When your cluster goes quiet, listen harder

The first time a production cluster I owned went truly quiet, I assumed I’d finally fixed something. Pages had stopped, dashboards were green, the deploy from the morning had settled. I went to lunch. By the time I got back, the silence had a shape.

What I’d actually done was lobotomize the alerting. A bad relabel rule, shipped two weeks earlier and rolled out gradually, had been quietly moving more and more series into a metric name nothing was scraping. The cluster wasn’t healthy. It just had no way left to tell me otherwise. I learned, over the next ninety minutes, that there are at least three flavors of quiet, and only one of them is the kind you want.

A particular silence

You can describe a system as healthy in two very different ways. One is positive — a chain of evidence that things are doing what they should. The other is negative — an absence of evidence that anything is wrong.
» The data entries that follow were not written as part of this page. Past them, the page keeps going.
-- ==== Sys2Proof/Laws/Keeps.lean ====
section
/-! SUPPORT. What every operation of the machine keeps: the ordering code, the queue of commands, the invariant of
Safety.lean and, but for the burning of fuses, the fuses. Stated as a relation, so that it chains. -/
namespace Sys2Proof.Machine

/-- `t` keeps of `s` what no command changes; with `fz` the fuses too. -/
structure Keeps (fz : Bool) (s t : State) : Prop where
  code : t.code = s.code
  pending : t.pending = s.pending
  fuses : fz = true → sameFuses s.rcp t.rcp
  grow : fusesGrow s.rcp t.rcp
  wf : s.wf = true → t.wf = true

variable {fz : Bool} {s0 s t : State}

theorem FuseSlot.grows_refl (f : FuseSlot) : f.grows f := ⟨fun _ h => h, fun h => ⟨h, rfl⟩, fun h => h⟩

theorem FuseSlot.grows_trans {f g h : FuseSlot} (a : f.grows g) (b : g.grows h) : f.grows h :=
  ⟨fun i hi => b.1 i (a.1 i hi), fun v => ⟨(b.2.1 (a.2.1 v).1).1, (b.2.1 (a.2.1 v).1).2.trans (a.2.1 v).2⟩,
    fun v => b.2.2 (a.2.2 v)⟩

theorem fusesGrow_refl (r : RcpState) : fusesGrow r r := ⟨rfl, fun _ => FuseSlot.grows_refl _, Nat.le_refl _⟩

theorem fusesGrow_trans {a b c : RcpState} (h : fusesGrow a b) (k : fusesGrow b c) : fusesGrow a c :=
  ⟨k.1.trans h.1, fun i => FuseSlot.grows_trans (h.2.1 i) (k.2.1 i), Nat.le_trans h.2.2 k.2.2⟩

theorem fusesGrow_of_same {r q : RcpState} (h : sameFuses r q) : fusesGrow r q := by
  obtain ⟨h1, h2⟩ := h
  refine ⟨by rw [h1], fun i => ?_, by rw [h2]⟩
  rw [h1]; exact FuseSlot.grows_refl _

theorem Keeps.refl (fz : Bool) (s : State) : Keeps fz s s :=
  ⟨rfl, rfl, fun _ => ⟨rfl, rfl⟩, fusesGrow_refl _, id⟩

theorem Keeps.trans (h : Keeps fz s0 s) (k : Keeps fz s t) : Keeps fz s0 t :=
  ⟨k.code.trans h.code, k.pending.trans h.pending,
    fun z => ⟨(k.fuses z).1.trans (h.fuses z).1, (k.fuses z).2.trans (h.fuses z).2⟩, fusesGrow_trans h.grow k.grow,
    fun w => k.wf (h.wf w)⟩

/-- A change of fields that `Keeps` does not speak of. -/
theorem Keeps.upd (h : Keeps fz s0 s) (hc : t.code = s.code) (hp : t.pending = s.pending)
    (hs : t.rcp.slots = s.rcp.slots) (hr : t.rcp.rollback = s.rcp.rollback) (hg : t.regs = s.regs)
    (hd : t.mem.dram = s.mem.dram) (ho : t.mem.poison = s.mem.poison) (hy : t.mem.pantry = s.mem.pantry)
    (hi : t.zen.insts = s.zen.insts) (hq : t.flt.queue = s.flt.queue) : Keeps fz s0 t := by
  refine h.trans ⟨hc, hp, fun _ => ⟨hs, hr⟩, fusesGrow_of_same ⟨hs, hr⟩, fun w => ?_⟩
  simp only [State.wf, MemState.wf, ZenState.wf, ZenState.running, hg, hd, ho, hy, hi, hq] at w ⊢
  exact w

/-- A change of fields that `Keeps` does not speak of, as the elaborator leaves it. -/
theorem Keeps.updMk {epoch' : Nat} {usCount' : Nat} {mono' : Nat} {pwr' : PwrState} {zen' : ZenState} {flt' :
    FltState} {awt' : Option AwtTables} {pcie' : PcieState} {side' : SideState} {fab' : FabState} {ovens' : List
    (Nat × Oven)} {mem' : MemState} {ctx' : CtxState} {str' : StrState} {mer' : MerState} {vid' : VidState} {orb' :
    OrbState} {pace' : PaceState} {nw' : NwState} {rcp' : RcpState} {port' : List PortEvent} {freeCtr' : Nat} (h :
    Keeps fz s0 s)
    (hs : rcp'.slots = s.rcp.slots) (hr : rcp'.rollback = s.rcp.rollback) (hd : mem'.dram = s.mem.dram)
    (ho : mem'.poison = s.mem.poison) (hy : mem'.pantry = s.mem.pantry) (hi : zen'.insts = s.zen.insts)
    (hq : flt'.queue = s.flt.queue) : Keeps fz s0 ⟨s.code, epoch', usCount', mono', s.regs, pwr', zen', flt', awt',
        pcie', side', fab', ovens', mem', ctx', str', mer', vid', orb', pace', nw', rcp', s.pending, port',
        freeCtr'⟩ :=
  h.upd rfl rfl hs hr rfl hd ho hy hi hq

theorem wf_parts : s.wf = true ↔ spWf regReset s.regs = true ∧ s.mem.wf = true ∧ s.zen.wf = true ∧
    s.flt.queue.length ≤ 64 := by
  simp only [State.wf, Bool.and_eq_true, decide_eq_true_eq, and_assoc]

/-- A change of any field that keeps the fuses and the invariant. -/
theorem Keeps.updMkW {epoch' : Nat} {usCount' : Nat} {mono' : Nat} {regs' : List (Nat × Word)} {pwr' : PwrState}
    {zen' : ZenState} {flt' : FltState} {awt' : Option AwtTables} {pcie' : PcieState} {side' : SideState} {fab' :
    FabState} {ovens' : List (Nat × Oven)} {mem' : MemState} {ctx' : CtxState} {str' : StrState} {mer' : MerState}
    {vid' : VidState} {orb' : OrbState} {pace' : PaceState} {nw' : NwState} {rcp' : RcpState} {port' : List
    PortEvent} {freeCtr' : Nat} (h : Keeps fz s0 s)
    (hs : rcp'.slots = s.rcp.slots) (hr : rcp'.rollback = s.rcp.rollback)
    (hg : spWf regReset s.regs = true → spWf regReset regs' = true) (hm : s.mem.wf = true → mem'.wf = true)
    (hz : s.zen.wf = true → zen'.wf = true) (hq : s.flt.queue.length ≤ 64 → flt'.queue.length ≤ 64) :
    Keeps fz s0 ⟨s.code, epoch', usCount', mono', regs', pwr', zen', flt', awt', pcie', side', fab', ovens', mem',
    ctx', str', mer', vid', orb', pace', nw', rcp', s.pending, port', freeCtr'⟩ := by
  refine h.trans ⟨rfl, rfl, fun _ => ⟨hs, hr⟩, fusesGrow_of_same ⟨hs, hr⟩, fun w => ?_⟩
  rw [wf_parts] at w ⊢
  exact ⟨hg w.1, hm w.2.1, hz w.2.2.1, hq w.2.2.2⟩

/-- A change of the registers alone. -/
theorem Keeps.updRegs (h : Keeps fz s0 s) (g : List (Nat × Word))
    (hg : spWf regReset s.regs = true → spWf regReset g = true) : Keeps fz s0 { s with regs := g } := by
  refine h.trans ⟨rfl, rfl, fun _ => ⟨rfl, rfl⟩, fusesGrow_refl _, fun w => ?_⟩
  rw [wf_parts] at w ⊢
  exact ⟨hg w.1, w.2⟩

theorem State.setReg_keeps (off : Nat) (v : Word) (h : Keeps fz s0 s) : Keeps fz s0 (s.setReg off v) :=
  h.updRegs _ (spWf_spSet regReset off v)

theorem State.resetRegs_keeps (lo hi : Nat) (h : Keeps fz s0 s) : Keeps fz s0 (s.resetRegs lo hi) :=
  h.updRegs _ (spWf_spErase regReset lo hi)

/-- A change of memory that keeps its form. -/
theorem Keeps.updMem (h : Keeps fz s0 s) (m : MemState) (hm : s.mem.wf = true → m.wf = true) :
    Keeps fz s0 { s with mem := m } := by
  refine h.trans ⟨rfl, rfl, fun _ => ⟨rfl, rfl⟩, fusesGrow_refl _, fun w => ?_⟩
  rw [wf_parts] at w ⊢
  exact ⟨w.1, hm w.2.1, w.2.2⟩

/-- A change of Zenith that keeps R177. -/
theorem Keeps.updZen (h : Keeps fz s0 s) (z : ZenState) (hz : s.zen.wf = true → z.wf = true) :
    Keeps fz s0 { s with zen := z } := by
  refine h.trans ⟨rfl, rfl, fun _ => ⟨rfl, rfl⟩, fusesGrow_refl _, fun w => ?_⟩
  rw [wf_parts] at w ⊢
  exact ⟨w.1, w.2.1, hz w.2.2.1, w.2.2.2⟩

theorem foldl_keeps {α : Type} {g : State → α → State} (hg : ∀ (s : State) (x : α), Keeps fz s0 s → Keeps fz s0 (g s x))
    (l : List α) (h : Keeps fz s0 s) : Keeps fz s0 (l.foldl g s) := by
  induction l generalizing s with
  | nil => exact h
  | cons x xs ih => exact ih (hg s x h)

theorem foldr_keeps {α : Type} {g : α → State → State} (hg : ∀ (x : α) (s : State), Keeps fz s0 s → Keeps fz s0 (g x s))
    (l : List α) (h : Keeps fz s0 s) : Keeps fz s0 (l.foldr g s) := by
  induction l with
  | nil => exact h
  | cons x xs ih => exact hg x _ ih

/-- What a next state of `ok` is. -/
theorem ok_next {f : State → State} (h : ok f s = .next t) : s.pwr.undef = false ∧ t = f s := by
  unfold ok at h
  split at h
  · cases h
  · next hu => cases h; exact ⟨by simpa using hu, rfl⟩

theorem ok_keeps {f : State → State} (h : ok f s = .next t) (hf : Keeps fz s (f s)) : Keeps fz s t := by
  rw [(ok_next h).2]; exact hf

theorem ite_keeps {c : Prop} [Decidable c] {a b : State} (ha : Keeps fz s0 a) (hb : Keeps fz s0 b) :
    Keeps fz s0 (if c then a else b) := by split <;> assumption

/-! ## Instances of Zenith (R177) -/

/-- Instances with the same Procedures, as many of them, keep R177. -/
theorem wf_insts_of_running {z z' : ZenState} (hl : z'.insts.length = z.insts.length) (hr : z'.running = z.running)
    (w : z.wf = true) : z'.wf = true := by
  simp only [ZenState.wf, hl, hr] at w ⊢
  exact w

theorem running_map (l : List (Option ZenInst)) (g : ZenInst → ZenInst) (hg : ∀ z, (g z).proc = z.proc) :
    ((l.map (Option.map g)).filterMap fun o => o.map ZenInst.proc) = l.filterMap fun o => o.map ZenInst.proc := by
  induction l with
  | nil => rfl
  | cons o r ih => cases o <;> simp_all

theorem running_modify (l : List (Option ZenInst)) (i : Nat) (g : ZenInst → ZenInst) (hg : ∀ z, (g z).proc = z.proc) :
    ((l.modify i (Option.map g)).filterMap fun o => o.map ZenInst.proc) = l.filterMap fun o => o.map ZenInst.proc := by
  induction l generalizing i with
  | nil => simp
  | cons o r ih => cases i <;> cases o <;> simp_all

theorem running_set_none (l : List (Option ZenInst)) (i : Nat) :
    ((l.set i none).filterMap fun o => o.map ZenInst.proc).Sublist (l.filterMap fun o => o.map ZenInst.proc) := by
  induction l generalizing i with
  | nil => simp
  | cons o r ih => cases i <;> cases o <;> simp_all

theorem nodup_set_some (l : List (Option ZenInst)) (i : Nat) (x : ZenInst)
    (hn : x.proc ∉ l.filterMap fun o => o.map ZenInst.proc) (hd : (l.filterMap fun o => o.map ZenInst.proc).Nodup) :
    ((l.set i (some x)).filterMap fun o => o.map ZenInst.proc).Nodup := by
  induction l generalizing i with
  | nil => simp
  | cons o r ih =>
    have hs : ∀ j, ((r.set j (some x)).filterMap fun o => o.map ZenInst.proc) ⊆
        x.proc :: r.filterMap fun o => o.map ZenInst.proc := by
      intro j
      clear ih hn hd
      induction r generalizing j with
      | nil => simp
      | cons q t iht =>
        cases j with
        | zero => cases q <;> simp <;> intro a ha <;> simp_all
        | succ j =>
          have := iht j
          cases q <;> simp_all [List.subset_def] <;> grind
    cases i with
    | zero => cases o <;> simp_all
    | succ i =>
      cases o with
      | none => simp_all
      | some q =>
        simp only [List.set_cons_succ, List.filterMap_cons, Option.map_some, List.nodup_cons, List.mem_cons,
          not_or] at hn hd ⊢
        refine ⟨fun hm => ?_, ih i hn.2 hd.2⟩
        rcases List.mem_cons.mp (hs i hm) with he | he
        · exact hn.1 he.symm
        · exact hd.1 he

end Sys2Proof.Machine
end

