-- ==== Sys2Proof/Laws/KeepsSectOvens.lean ====
section
/-! SUPPORT. What the operations of Machine/SectOvens.lean keep (Laws/Keeps.lean). -/
namespace Sys2Proof.Machine

variable {fz : Bool} {s0 : State}

theorem applyFormats_keeps (x : Sect) (s : State) (hk : Keeps fz s0 s) : Keeps fz s0 (applyFormats x s) := by
  unfold applyFormats
  repeat' first
    | (with_reducible assumption)
    | (intro _)
    | (with_reducible apply ite_keeps)
    | (with_reducible apply onOven_keeps)
    | split
    | dsimp only

theorem applyCurves_keeps (x : Sect) (s : State) (hk : Keeps fz s0 s) : Keeps fz s0 (applyCurves x s) := by
  unfold applyCurves
  repeat' first
    | (with_reducible assumption)
    | (intro _)
    | (with_reducible apply ite_keeps)
    | (with_reducible apply onOven_keeps)
    | split
    | dsimp only

theorem applyProgram_keeps (x : Sect) (s : State) (hk : Keeps fz s0 s) : Keeps fz s0 (applyProgram x s) := by
  unfold applyProgram
  repeat' first
    | (with_reducible assumption)
    | (intro _)
    | (with_reducible apply ite_keeps)
    | (with_reducible apply onOven_keeps)
    | (with_reducible apply State.fset_keeps)
    | split
    | dsimp only

theorem applyStarters_keeps (patch : Bool) (x : Sect) (s : State) (hk : Keeps fz s0 s) : Keeps fz s0 (applyStarters
    patch x s) := by
  unfold applyStarters
  repeat' first
    | (with_reducible assumption)
    | (intro _)
    | (with_reducible apply ite_keeps)
    | (with_reducible apply onOven_keeps)
    | (with_reducible apply rebaseWhole_keeps)
    | (with_reducible apply foldl_keeps)
    | split
    | dsimp only

theorem applySlicer_keeps (x : Sect) (s : State) (hk : Keeps fz s0 s) : Keeps fz s0 (applySlicer x s) := by
  unfold applySlicer
  repeat' first
    | (with_reducible assumption)
    | (intro _)
    | (with_reducible apply ite_keeps)
    | split
    | dsimp only
    | (fail_if_no_progress with_reducible refine Keeps.updMk ?_ rfl rfl rfl rfl rfl rfl rfl)

end Sys2Proof.Machine
end

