theorem execTapSamplePreload_keeps (preload : List Bool) (s : State) {nx : State} (hn : execTapSamplePreload preload
    s = .next nx) : Keeps true s nx := by
  unfold execTapSamplePreload at hn
  have hk := Keeps.refl true s
  refine okAon_keeps hn ?_
  repeat' first
    | (with_reducible assumption)
    | (intro _)
    | (with_reducible apply ite_keeps)
    | (with_reducible apply setTap_keeps)
    | split
    | dsimp only
    | (fail_if_no_progress with_reducible refine Keeps.updMk ?_ rfl rfl rfl rfl rfl rfl rfl)

theorem execTapExtest_keeps (preload : List Bool) (s : State) {nx : State} (hn : execTapExtest preload s = .next nx)
    : Keeps true s nx := by
  unfold execTapExtest at hn
  have hk := Keeps.refl true s
  refine okAon_keeps hn ?_
  repeat' first
    | (with_reducible assumption)
    | (intro _)
    | (with_reducible apply ite_keeps)
    | (with_reducible apply setTap_keeps)
    | split
    | dsimp only
    | (fail_if_no_progress with_reducible refine Keeps.updMk ?_ rfl rfl rfl rfl rfl rfl rfl)

theorem execTapClamp_keeps (s : State) {nx : State} (hn : execTapClamp s = .next nx) : Keeps true s nx := by
  unfold execTapClamp at hn
  have hk := Keeps.refl true s
  refine okAon_keeps hn ?_
  repeat' first
    | (with_reducible assumption)
    | (intro _)
    | (with_reducible apply ite_keeps)
    | (with_reducible apply State.out_keeps)
    | (with_reducible apply setTap_keeps)
    | split
    | dsimp only

theorem execTapHighz_keeps (s : State) {nx : State} (hn : execTapHighz s = .next nx) : Keeps true s nx := by
  unfold execTapHighz at hn
  have hk := Keeps.refl true s
  refine okAon_keeps hn ?_
  repeat' first
    | (with_reducible assumption)
    | (intro _)
    | (with_reducible apply ite_keeps)
    | (with_reducible apply State.out_keeps)
    | (with_reducible apply setTap_keeps)
    | split
    | dsimp only

theorem execTapReset_keeps (s : State) {nx : State} (hn : execTapReset s = .next nx) : Keeps true s nx := by
  unfold execTapReset at hn
  have hk := Keeps.refl true s
  refine okAon_keeps hn ?_
  repeat' first
    | (with_reducible assumption)
    | (intro _)
    | (with_reducible apply ite_keeps)
    | (with_reducible apply setTap_keeps)
    | split
    | dsimp only

end Sys2Proof.Machine
end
Most teams I’ve worked with optimize ruthlessly for the second and call it the first.

The trouble is that absence is easy to manufacture. A page that didn’t fire could mean nothing went wrong, or it could mean the path between the wrongness and the page is broken. From inside the on-call rotation those two states feel identical. Outside, of course, only one of them lasts.

The most dangerous on-call shifts I’ve ever had are the ones where nothing happens for too long.

Three patterns I watch

1. The drift in cardinality

Healthy metrics pipelines tend to grow in cardinality slowly and lumpily — you ship a new feature, it adds a label, a thousand series appear, things stabilize. Unhealthy ones grow smoothly. A perfectly straight line of new series, day over day, almost always means a relabel rule has gone soft and is generating noise that someone, somewhere, is paying for.

The probe is trivial: a recording rule that counts unique series per metric name, plotted as a daily delta. The interesting cell isn’t “high” — it’s “stable.” Anything growing exactly the same amount every day is a bug pretending to be a trend.

2. The deploy that didn’t change anything

I have a soft rule: a deploy that doesn’t move at least one production graph is a deploy I should be suspicious of. Even tiny changes — a logging level, a renamed binary — should ripple somewhere. When they don’t, the cause is usually one of three things, none of them good:

the change didn’t actually land where you think it did;
the surface you’re watching has gone numb;
the thing you changed has been bypassed for so long no one noticed.

A simple check — diff a small bouquet of post-deploy graphs against the pre-deploy ten-minute window — has caught all three for me, usually within a quarter of trying.

A deploy that doesn’t move at least one graph is a deploy I should be suspicious of.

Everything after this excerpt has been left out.